*** Opening Recorded information ***

-- ==== Sys2Proof/Machine/State.lean ====
section
/-! DEFINITION. The state of the machine as plain data, the reasons it can stop, and the state a run
starts from (spec/10_state.md, spec/70_reset_and_hazards.md R210). -/

namespace Sys2Proof.Machine

/-- The four access modes, PSL<25:24> (R24, R196). -/
inductive AccessMode where
  | kernel
  | executive
  | supervisor
  | user
  deriving DecidableEq, Repr

/-- The kind of access `Probe` is asked about (R46). -/
inductive AccessKind where
  | read
  | write
  deriving DecidableEq, Repr

/-- The reasons of a memory management exception (R46, R183). -/
inductive MMReason where
  | accessControlViolation
  | translationNotValid
  deriving DecidableEq, Repr

/-- Why a read and why a write of a quadword is denied. R46 leaves the reasons opaque, for each kind of
access by itself (log 6). -/
structure Denial where
  read : MMReason
  write : MMReason
  deriving DecidableEq, Repr

/-- What one mode may do with a quadword; a write that may be made implies that the read may (R46). -/
inductive Access where
  | readWrite
  | readOnly (why : MMReason)
  | noAccess (why : Denial)
  deriving DecidableEq, Repr

/-- The access of each mode. -/
structure Rights where
  kernel : Access
  executive : Access
  supervisor : Access
  user : Access
  deriving DecidableEq, Repr

/-- A run of aligned quadwords with the same rights: quadword `first` and the `count - 1` after it.
The answer of `Probe` is the same for every byte of one aligned quadword (R46). -/
structure Region where
  first : Nat
  count : Nat
  rights : Rights
  deriving DecidableEq, Repr

/-- The data behind the parameter `Probe` (R46; log 6): the first region that holds an address
decides, else `outside`. No access to a quadword that memory does not map succeeds, whatever the rights
(R47(d), D5); where the rights allow it, `unmapped` says why. -/
structure AccessMap where
  regions : List Region
  outside : Rights
  unmapped : Denial
  deriving DecidableEq, Repr

/-- Addresses that hold program text: `size` bytes from `base` on (R28, R51; log 10). -/
structure TextRange where
  base : Word
  size : Nat
  deriving DecidableEq, Repr

/-- The parameters of the step relation that are data (R5, R28); no step changes them. -/
structure Params where
  /-- The parameter `Probe` (R46). -/
  access : AccessMap
  /-- Where the program text stands (R51). -/
  text : List TextRange
  /-- The parameter `END` (R219; log 11); `none` when a run has no end. -/
  endAt : Option Word
  deriving DecidableEq, Repr

/-- The destination of a `.wl` operand (R61, R111). -/
inductive Dest where
  | reg (n : Reg)
  | mem (a : Word)
  deriving DecidableEq, Repr

/-- The operands an interlocked instruction keeps, beside its header, between step A and step B (R109). -/
inductive HeldOp where
  | insqhi (entry : Word)
  | insqti (entry : Word)
  | remqhi (addr : Dest)
  /-- `backward` is the header's backward link, read in step A (R109, R151). -/
  | remqti (addr : Dest) (backward : Word)
  deriving DecidableEq, Repr

/-- An interlocked instruction that has taken step A: it holds the secondary interlock of `header` (R109). -/
structure Pending where
  op : HeldOp
  header : Word
  /-- The header's forward link before the interlock was set (R106, `tmp1`). -/
  forward : Word
  /-- The registers before the instruction, to undo its specifiers if step B faults (R77, R190). -/
  startRegs : Vector Word 16
  deriving DecidableEq, Repr

/-- One access to a longword of memory, a read or a write; `via` is the header of the interlocked queue
operation that made it, `none` for any other access (R47, D9; log 14). -/
structure Touch where
  addr : Word
  via : Option Word
  deriving DecidableEq, Repr

/-- One processor (R198): registers, status and condition codes are its own. -/
structure Cpu where
  /-- R0 to R15; R15 is the program counter (R22, R23). -/
  regs : Vector Word 16
  /-- The processor status longword (R20, R21). -/
  psl : Word
  /-- The instruction between its step A and its step B, if any (R109). -/
  pending : Option Pending
  /-- The model's own: what this processor has accessed while there are others (log 14). -/
  touched : List Touch
  deriving DecidableEq, Repr

/-- Memory: address and byte, addresses strictly rising. An address not listed holds no value (R25, R210; log 5). -/
abbrev Memory := List Host.Cell

/-- The state of the machine. -/
structure State where
  /-- The processor that moves next. -/
  cpu : Cpu
  /-- The other processors; NCPU is one more than their number (R5, R198). -/
  others : List Cpu
  /-- The model's own: which processor moves after each step, 0 for the same one, k + 1 for `others[k]` (log 13). -/
  turns : List Nat
  /-- The one memory all processors share (R25, R49). -/
  mem : Memory
  params : Params
  /-- The model's own: the counter the free values of Config are applied to (logs 8, 9, 29). -/
  draws : Nat
  deriving DecidableEq, Repr

/-- The exceptions of R180, all of them faults. -/
inductive Exception where
  /-- R181, R182. -/
  | reservedOperand
  /-- R184. -/
  | reservedAddressingMode
  /-- R183; the reason and the address are `Probe`'s. -/
  | memoryManagement (why : MMReason) (va : Word)
  deriving DecidableEq, Repr

/-- Why a run ends in a fault. -/
inductive Fault where
  /-- An exception of the machine, raised by a queue instruction, with the state it leaves: the outcome
  `Fault(kind, info)` of R190, terminal. As the spec has it; it errs toward unprovable (safe; log 1). -/
  | raised (e : Exception) (left : State)
  /-- A fault of the model: memory that holds no value was read, by the fetch; no queue instruction reads any,
  since its probes fail there (safe; log 5). -/
  | noValue (a : Word)
  deriving DecidableEq, Repr

/-- Why the model refuses to go on; every constructor stops where the hardware may go on (safe). -/
inductive Refusal where
  /-- An arm of `exec` that has no meaning yet; no arm is so (safe). -/
  | notModelled (mnemonic : String)
  /-- The fetch: the opcode byte is not in the opcode table (R79, D14; safe; log 25). -/
  | opcodeNotInSpec (op : Byte)
  /-- The fetch: the program counter would pass 0xFFFFFFFF (R23, D3; safe; log 12). -/
  | pcWrap
  /-- The fetch: the program counter stands outside the program text (R51, R219; safe; log 10). -/
  | fetchOutsideText (a : Word)
  /-- The fetch: more bytes than any instruction has; never raised (safe; log 22). -/
  | fetchTooLong
  /-- Operand evaluation: a specifier form the spec calls UNPREDICTABLE (R64, R66, R67, R71, D21; safe; log 17). -/
  | unpredictableSpecifier
  /-- Operand evaluation: an immediate as an address operand (R71; safe; log 18). -/
  | immediateOperand
  /-- Any store of a queue instruction that would change program text (R51, D18; safe; log 10). -/
  | programTextStore (a : Word)
  /-- An interlocked instruction: exactly one of the header's links is zero (R105, D15; safe; log 15). -/
  | inconsistentHeader
  /-- A queue instruction: the entry to insert or the addr operand overlaps an element of the queue, or two
  neighbours overlap (D20; safe; log 16). -/
  | overlap
  /-- REMQUE: the entry to remove is no element of a well-formed absolute queue (R152, D20; safe; log 16). -/
  | notInQueue
  /-- A queue instruction: an access that races with one of another processor (R47, D9; safe; log 14). -/
  | race (a : Word)
  deriving DecidableEq, Repr

/-- Why a computation inside a step stops. -/
inductive Stop where
  | raise (e : Exception)
  | noValue (a : Word)
  | refuse (r : Refusal)
  deriving DecidableEq, Repr

/-- A computation inside a step: a value, or the reason it stops. -/
abbrev Res := Except Stop

/-- No mode is denied anything that memory maps: the default of D5. -/
def Rights.all : Rights := ⟨.readWrite, .readWrite, .readWrite, .readWrite⟩

/-- A processor with every register zero, kernel mode, condition codes clear (logs 2, 3, 4). -/
def Cpu.reset : Cpu where
  regs := Vector.replicate 16 0#32
  psl := 0#32
  pending := none
  touched := []

/-- The state a run starts from when nothing is given: R29 and R210 replace reset by a launch state, so
every value here is the model's (DESIGN CHOICE, unsafe; logs 2, 3, 4, 5, 6, 10, 11, 13, 29). -/
def State.reset : State where
  cpu := Cpu.reset
  others := []
  turns := []
  mem := []
  params := {
    access := {
      regions := [],
      outside := Rights.all,
      unmapped := { read := .translationNotValid, write := .translationNotValid } },
    text := [],
    endAt := none }
  draws := 0

end Sys2Proof.Machine
end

*** Closing Recorded information ***

Exercise: Only certain lines are wanted. Please return exactly those from the top of the data through the line with "access by itself (log 6). -/".

Solution below:
-- ==== Sys2Proof/Machine/State.lean ====
section
/-! DEFINITION. The state of the machine as plain data, the reasons it can stop, and the state a run
starts from (spec/10_state.md, spec/70_reset_and_hazards.md R210). -/

namespace Sys2Proof.Machine

/-- The four access modes, PSL<25:24> (R24, R196). -/
inductive AccessMode where
  | kernel
  | executive
  | supervisor
  | user
  deriving DecidableEq, Repr

/-- The kind of access `Probe` is asked about (R46). -/
inductive AccessKind where
  | read
  | write
  deriving DecidableEq, Repr

/-- The reasons of a memory management exception (R46, R183). -/
inductive MMReason where
  | accessControlViolation
  | translationNotValid
  deriving DecidableEq, Repr

/-- Why a read and why a write of a quadword is denied. R46 leaves the reasons opaque, for each kind of
access by itself (log 6). -/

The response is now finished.